El conde de Romanones, por ejemplo, fue presidente del Gobierno y ministro en varias ocasiones. Cuando el turno pacífico en el poder o las veleidades de Alfonso XIII le obligaban a dejar el puesto, le esperaba un trono en el mando de la Sociedad Minera y Metalúrgica de Peñarroya, el Banco Hipotecario, Transmediterránea -donde compartía deseos con Juan March-, o la Sociedad Española de Minas del Rif, sociedad fundada por el marqués de Comillas y el Conde Güell para explotar el hierro después de la fundación del protectorado español en Marruecos: Miles de soldados de reemplazo murieron defendiendo los intereses de la oligarquía española sin saber jamás para qué iban a África. Otro tanto se podría decir de Manuel Allendesalazar, presidente del Consejo de Ministros y ministro de Instrucción Pública, Agricultura, Industria y Comercio, Obras Públicas, Gobernación, Estado, Fomento y Marina durante el reinado del bisabuelo del actual monarca. Lo mismo valía para un roto que para un descosío, pero en los periodos de baja tenía guardado lugar de descanso y avituallamiento generoso en los consejos de administración del Banco de España, Tabacalera y el consorcio bancario. Por su parte, Manuel García Prieto, jefe del Partido Liberal Democrático tras el asesinato de Canalejas, fue el último presidente del Gobierno anterior al golpe de Estado de Primo de Rivera, habiendo ocupado las carteras de Gobernación, Gracia y Justicia, y Estado y la presidencia del Senado, lo que en ningún momento fue óbice para aposentarse en los consejos de administración del Banco Español de Crédito, el Banco Hipotecario, Tabacos de Filipinas, La Unión y el Fénix o la Mutua Franco-Española, siguiendo los pasos de su suegro Eugenio Montero Ríos, quien tejería en Galicia y otros territorios una de las más eficaces redes clientelares del país.
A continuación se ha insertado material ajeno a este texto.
-- ==== Sys2Proof/Laws/State.lean ====
section
/-! SUPPORT. What each update of the state leaves alone, field by field, and what it reads back: no later proof unfolds a record
update. -/

namespace Sys2Proof.Machine

/-! Lists changed at one place. -/

@[simp] theorem length_modifyAt {α : Type} (f : α → α) (n : Nat) (l : List α) : (modifyAt f n l).length = l.length := by
  induction l generalizing n with
  | nil => cases n <;> rfl
  | cons a r ih => cases n <;> simp [modifyAt, ih]

theorem getD_modifyAt_ne {α : Type} (f : α → α) (d : α) {n m : Nat} (l : List α) (h : m ≠ n) :
    (modifyAt f n l).getD m d = l.getD m d := by
  induction l generalizing n m with
  | nil => cases n <;> rfl
  | cons a r ih =>
    cases n with
    | zero => cases m with
      | zero => exact absurd rfl h
      | succ m => rfl
    | succ n => cases m with
      | zero => rfl
      | succ m => simpa [modifyAt] using ih (by omega)

theorem getD_modifyAt_eq {α : Type} (f : α → α) (d : α) {n : Nat} (l : List α) (h : n < l.length) :
    (modifyAt f n l).getD n d = f (l.getD n d) := by
  induction l generalizing n with
  | nil => exact absurd h (Nat.not_lt_zero _)
  | cons a r ih =>
    cases n with
    | zero => rfl
    | succ n => simpa [modifyAt] using ih (by simpa using h)

theorem modifyAt_congr {α : Type} (f g : α → α) (d : α) (n : Nat) (l : List α)
    (h : f (l.getD n d) = g (l.getD n d)) : modifyAt f n l = modifyAt g n l := by
  induction l generalizing n with
  | nil => cases n <;> rfl
  | cons a r ih =>
    cases n with
    | zero => simp only [modifyAt]; congr 1
    | succ n => simp only [modifyAt]; rw [ih n (by simpa using h)]

theorem modifyAt_modifyAt {α : Type} (f g : α → α) (n : Nat) (l : List α) :
    modifyAt f n (modifyAt g n l) = modifyAt (fun a => f (g a)) n l := by
  induction l generalizing n with
  | nil => cases n <;> rfl
  | cons a r ih => cases n <;> simp [modifyAt, ih]

/-! Tables kept as lists of a key and a value. -/

@[simp] theorem aGet_aSet_eq {α : Type} (k : Nat) (v : α) (l : List (Nat × α)) : aGet k (aSet k v l) = some v := by
  induction l with
  | nil => simp [aSet, aGet]
  | cons e r ih =>
    simp only [aSet]
    split
    · simp [aGet]
    · split
      · simp [aGet]
      · rename_i h2; simp only [aGet, h2]; exact ih

theorem aGet_aSet_ne {α : Type} {k j : Nat} (v : α) (l : List (Nat × α)) (h : j ≠ k) : aGet j (aSet k v l) = aGet j l := by
  induction l with
  | nil => simp [aSet, aGet, Ne.symm h]
  | cons e r ih =>
    simp only [aSet]
    split
    · simp [aGet, Ne.symm h]
    · split
      · rename_i h2
        have : e.1 = k := by simpa using h2
        simp [aGet, this, Ne.symm h]
      · simp only [aGet]; split
        · rfl
        · exact ih

@[simp] theorem aGet_aErase_eq {α : Type} (k : Nat) (l : List (Nat × α)) : aGet k (aErase k l) = none := by
  induction l with
  | nil => rfl
  | cons e r ih =>
    by_cases h : e.1 = k
    · simpa [aErase, h] using ih
    · simpa [aErase, h, aGet] using ih

theorem aGet_aErase_ne {α : Type} {k j : Nat} (l : List (Nat × α)) (h : j ≠ k) : aGet j (aErase k l) = aGet j l := by
  induction l with
  | nil => rfl
  | cons e r ih =>
    by_cases h2 : e.1 = k
    · have : e.1 ≠ j := by omega
      simpa [aErase, h2, aGet, this, Ne.symm h] using ih
    · simp only [aErase, List.filter_cons, bne_iff_ne, ne_eq, h2, not_false_eq_true, if_true, aGet]
      split
      · rfl
      · exact ih

theorem aGet_map {α : Type} (f : α → α) (k : Nat) (l : List (Nat × α)) :
    aGet k (l.map (fun e => (e.1, f e.2))) = (aGet k l).map f := by
  induction l with
  | nil => rfl
  | cons e r ih =>
    simp only [List.map_cons, aGet]
    split
    · rfl
    · exact ih

/-! The fields that an update leaves alone. -/

@[simp] theorem State.onSeg_cfg (s : State) (i : Nat) (f : Segment → Segment) : (s.onSeg i f).cfg = s.cfg := rfl
@[simp] theorem State.onSeg_time (s : State) (i : Nat) (f : Segment → Segment) : (s.onSeg i f).time = s.time := rfl
@[simp] theorem State.onSeg_parts (s : State) (i : Nat) (f : Segment → Segment) : (s.onSeg i f).parts = s.parts := rfl
@[simp] theorem State.onSeg_rings (s : State) (i : Nat) (f : Segment → Segment) : (s.onSeg i f).rings = s.rings := rfl
@[simp] theorem State.onSeg_tenants (s : State) (i : Nat) (f : Segment → Segment) : (s.onSeg i f).tenants = s.tenants := rfl
@[simp] theorem State.onSeg_handles (s : State) (i : Nat) (f : Segment → Segment) : (s.onSeg i f).handles = s.handles := rfl
@[simp] theorem State.onSeg_seqs (s : State) (i : Nat) (f : Segment → Segment) : (s.onSeg i f).seqs = s.seqs := rfl
@[simp] theorem State.onSeg_indexes (s : State) (i : Nat) (f : Segment → Segment) : (s.onSeg i f).indexes = s.indexes := rfl
@[simp] theorem State.onSeg_glob (s : State) (i : Nat) (f : Segment → Segment) : (s.onSeg i f).glob = s.glob := rfl
@[simp] theorem State.onSeg_prior (s : State) (i : Nat) (f : Segment → Segment) : (s.onSeg i f).prior = s.prior := rfl
@[simp] theorem State.onSeg_screen (s : State) (i : Nat) (f : Segment → Segment) : (s.onSeg i f).screen = s.screen := rfl
@[simp] theorem State.onSeg_objs (s : State) (i : Nat) (f : Segment → Segment) : (s.onSeg i f).objs = s.objs := rfl
@[simp] theorem State.onSeg_trust (s : State) (i : Nat) (f : Segment → Segment) : (s.onSeg i f).trust = s.trust := rfl
@[simp] theorem State.onSeg_span (s : State) (i : Nat) (f : Segment → Segment) : (s.onSeg i f).span = s.span := rfl
@[simp] theorem State.onSeg_mirror (s : State) (i : Nat) (f : Segment → Segment) : (s.onSeg i f).mirror = s.mirror := rfl
@[simp] theorem State.onSeg_roles (s : State) (i : Nat) (f : Segment → Segment) : (s.onSeg i f).roles = s.roles := rfl
@[simp] theorem State.onSeg_other (s : State) (i : Nat) (f : Segment → Segment) : (s.onSeg i f).other = s.other := rfl
@[simp] theorem State.onSeg_kept (s : State) (i : Nat) (f : Segment → Segment) : (s.onSeg i f).kept = s.kept := rfl
@[simp] theorem State.onSeg_power (s : State) (i : Nat) (f : Segment → Segment) : (s.onSeg i f).power = s.power := rfl
@[simp] theorem State.onSeg_vectors (s : State) (i : Nat) (f : Segment → Segment) : (s.onSeg i f).vectors = s.vectors := rfl
@[simp] theorem State.onSeg_cnt (s : State) (i : Nat) (f : Segment → Segment) : (s.onSeg i f).cnt = s.cnt := rfl
@[simp] theorem State.onSeg_free (s : State) (i : Nat) (f : Segment → Segment) : (s.onSeg i f).free = s.free := rfl
@[simp] theorem State.onSeg_code (s : State) (i : Nat) (f : Segment → Segment) : (s.onSeg i f).code = s.code := rfl
@[simp] theorem State.onSeg_pending (s : State) (i : Nat) (f : Segment → Segment) : (s.onSeg i f).pending = s.pending := rfl

@[simp] theorem State.onSegs_cfg (s : State) (f : Nat → Segment → Segment) : (s.onSegs f).cfg = s.cfg := rfl
@[simp] theorem State.onSegs_time (s : State) (f : Nat → Segment → Segment) : (s.onSegs f).time = s.time := rfl
@[simp] theorem State.onSegs_parts (s : State) (f : Nat → Segment → Segment) : (s.onSegs f).parts = s.parts := rfl
@[simp] theorem State.onSegs_rings (s : State) (f : Nat → Segment → Segment) : (s.onSegs f).rings = s.rings := rfl
@[simp] theorem State.onSegs_tenants (s : State) (f : Nat → Segment → Segment) : (s.onSegs f).tenants = s.tenants := rfl
@[simp] theorem State.onSegs_handles (s : State) (f : Nat → Segment → Segment) : (s.onSegs f).handles = s.handles := rfl
@[simp] theorem State.onSegs_seqs (s : State) (f : Nat → Segment → Segment) : (s.onSegs f).seqs = s.seqs := rfl
@[simp] theorem State.onSegs_indexes (s : State) (f : Nat → Segment → Segment) : (s.onSegs f).indexes = s.indexes := rfl
@[simp] theorem State.onSegs_glob (s : State) (f : Nat → Segment → Segment) : (s.onSegs f).glob = s.glob := rfl
@[simp] theorem State.onSegs_prior (s : State) (f : Nat → Segment → Segment) : (s.onSegs f).prior = s.prior := rfl
@[simp] theorem State.onSegs_screen (s : State) (f : Nat → Segment → Segment) : (s.onSegs f).screen = s.screen := rfl
@[simp] theorem State.onSegs_objs (s : State) (f : Nat → Segment → Segment) : (s.onSegs f).objs = s.objs := rfl
@[simp] theorem State.onSegs_trust (s : State) (f : Nat → Segment → Segment) : (s.onSegs f).trust = s.trust := rfl
@[simp] theorem State.onSegs_span (s : State) (f : Nat → Segment → Segment) : (s.onSegs f).span = s.span := rfl
@[simp] theorem State.onSegs_mirror (s : State) (f : Nat → Segment → Segment) : (s.onSegs f).mirror = s.mirror := rfl
@[simp] theorem State.onSegs_roles (s : State) (f : Nat → Segment → Segment) : (s.onSegs f).roles = s.roles := rfl
@[simp] theorem State.onSegs_other (s : State) (f : Nat → Segment → Segment) : (s.onSegs f).other = s.other := rfl
@[simp] theorem State.onSegs_kept (s : State) (f : Nat → Segment → Segment) : (s.onSegs f).kept = s.kept := rfl
@[simp] theorem State.onSegs_power (s : State) (f : Nat → Segment → Segment) : (s.onSegs f).power = s.power := rfl
@[simp] theorem State.onSegs_vectors (s : State) (f : Nat → Segment → Segment) : (s.onSegs f).vectors = s.vectors := rfl
@[simp] theorem State.onSegs_cnt (s : State) (f : Nat → Segment → Segment) : (s.onSegs f).cnt = s.cnt := rfl
@[simp] theorem State.onSegs_free (s : State) (f : Nat → Segment → Segment) : (s.onSegs f).free = s.free := rfl
@[simp] theorem State.onSegs_code (s : State) (f : Nat → Segment → Segment) : (s.onSegs f).code = s.code := rfl
@[simp] theorem State.onSegs_pending (s : State) (f : Nat → Segment → Segment) : (s.onSegs f).pending = s.pending := rfl

@[simp] theorem State.onPart_cfg (s : State) (p : Nat) (f : Partition → Partition) : (s.onPart p f).cfg = s.cfg := rfl
@[simp] theorem State.onPart_time (s : State) (p : Nat) (f : Partition → Partition) : (s.onPart p f).time = s.time := rfl
@[simp] theorem State.onPart_segs (s : State) (p : Nat) (f : Partition → Partition) : (s.onPart p f).segs = s.segs := rfl
@[simp] theorem State.onPart_rings (s : State) (p : Nat) (f : Partition → Partition) : (s.onPart p f).rings = s.rings := rfl
@[simp] theorem State.onPart_tenants (s : State) (p : Nat) (f : Partition → Partition) : (s.onPart p f).tenants = s.tenants := rfl
@[simp] theorem State.onPart_handles (s : State) (p : Nat) (f : Partition → Partition) : (s.onPart p f).handles = s.handles := rfl
@[simp] theorem State.onPart_seqs (s : State) (p : Nat) (f : Partition → Partition) : (s.onPart p f).seqs = s.seqs := rfl
@[simp] theorem State.onPart_indexes (s : State) (p : Nat) (f : Partition → Partition) : (s.onPart p f).indexes = s.indexes := rfl
@[simp] theorem State.onPart_glob (s : State) (p : Nat) (f : Partition → Partition) : (s.onPart p f).glob = s.glob := rfl
@[simp] theorem State.onPart_prior (s : State) (p : Nat) (f : Partition → Partition) : (s.onPart p f).prior = s.prior := rfl
@[simp] theorem State.onPart_screen (s : State) (p : Nat) (f : Partition → Partition) : (s.onPart p f).screen = s.screen := rfl
@[simp] theorem State.onPart_objs (s : State) (p : Nat) (f : Partition → Partition) : (s.onPart p f).objs = s.objs := rfl
@[simp] theorem State.onPart_trust (s : State) (p : Nat) (f : Partition → Partition) : (s.onPart p f).trust = s.trust := rfl
@[simp] theorem State.onPart_span (s : State) (p : Nat) (f : Partition → Partition) : (s.onPart p f).span = s.span := rfl
@[simp] theorem State.onPart_mirror (s : State) (p : Nat) (f : Partition → Partition) : (s.onPart p f).mirror = s.mirror := rfl
@[simp] theorem State.onPart_roles (s : State) (p : Nat) (f : Partition → Partition) : (s.onPart p f).roles = s.roles := rfl
@[simp] theorem State.onPart_other (s : State) (p : Nat) (f : Partition → Partition) : (s.onPart p f).other = s.other := rfl
@[simp] theorem State.onPart_kept (s : State) (p : Nat) (f : Partition → Partition) : (s.onPart p f).kept = s.kept := rfl
@[simp] theorem State.onPart_power (s : State) (p : Nat) (f : Partition → Partition) : (s.onPart p f).power = s.power := rfl
@[simp] theorem State.onPart_vectors (s : State) (p : Nat) (f : Partition → Partition) : (s.onPart p f).vectors = s.vectors := rfl
@[simp] theorem State.onPart_cnt (s : State) (p : Nat) (f : Partition → Partition) : (s.onPart p f).cnt = s.cnt := rfl
@[simp] theorem State.onPart_free (s : State) (p : Nat) (f : Partition → Partition) : (s.onPart p f).free = s.free := rfl
@[simp] theorem State.onPart_code (s : State) (p : Nat) (f : Partition → Partition) : (s.onPart p f).code = s.code := rfl
@[simp] theorem State.onPart_pending (s : State) (p : Nat) (f : Partition → Partition) : (s.onPart p f).pending = s.pending := rfl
Podríamos seguir hasta el infinito, pues raro fue el político de aquella Restauración que dejó el cargo público para regresar a sus quehaceres, siendo la norma la seguida por estos tres ejemplares de la raza que amaban tanto a España cuanto más dinero recibían de las empresas y chanchullos que les deparaba la patria, siempre bajo la atenta mirada de Nuestro Señor, que jamás deja que se pierda ninguna de sus ovejas predilectas.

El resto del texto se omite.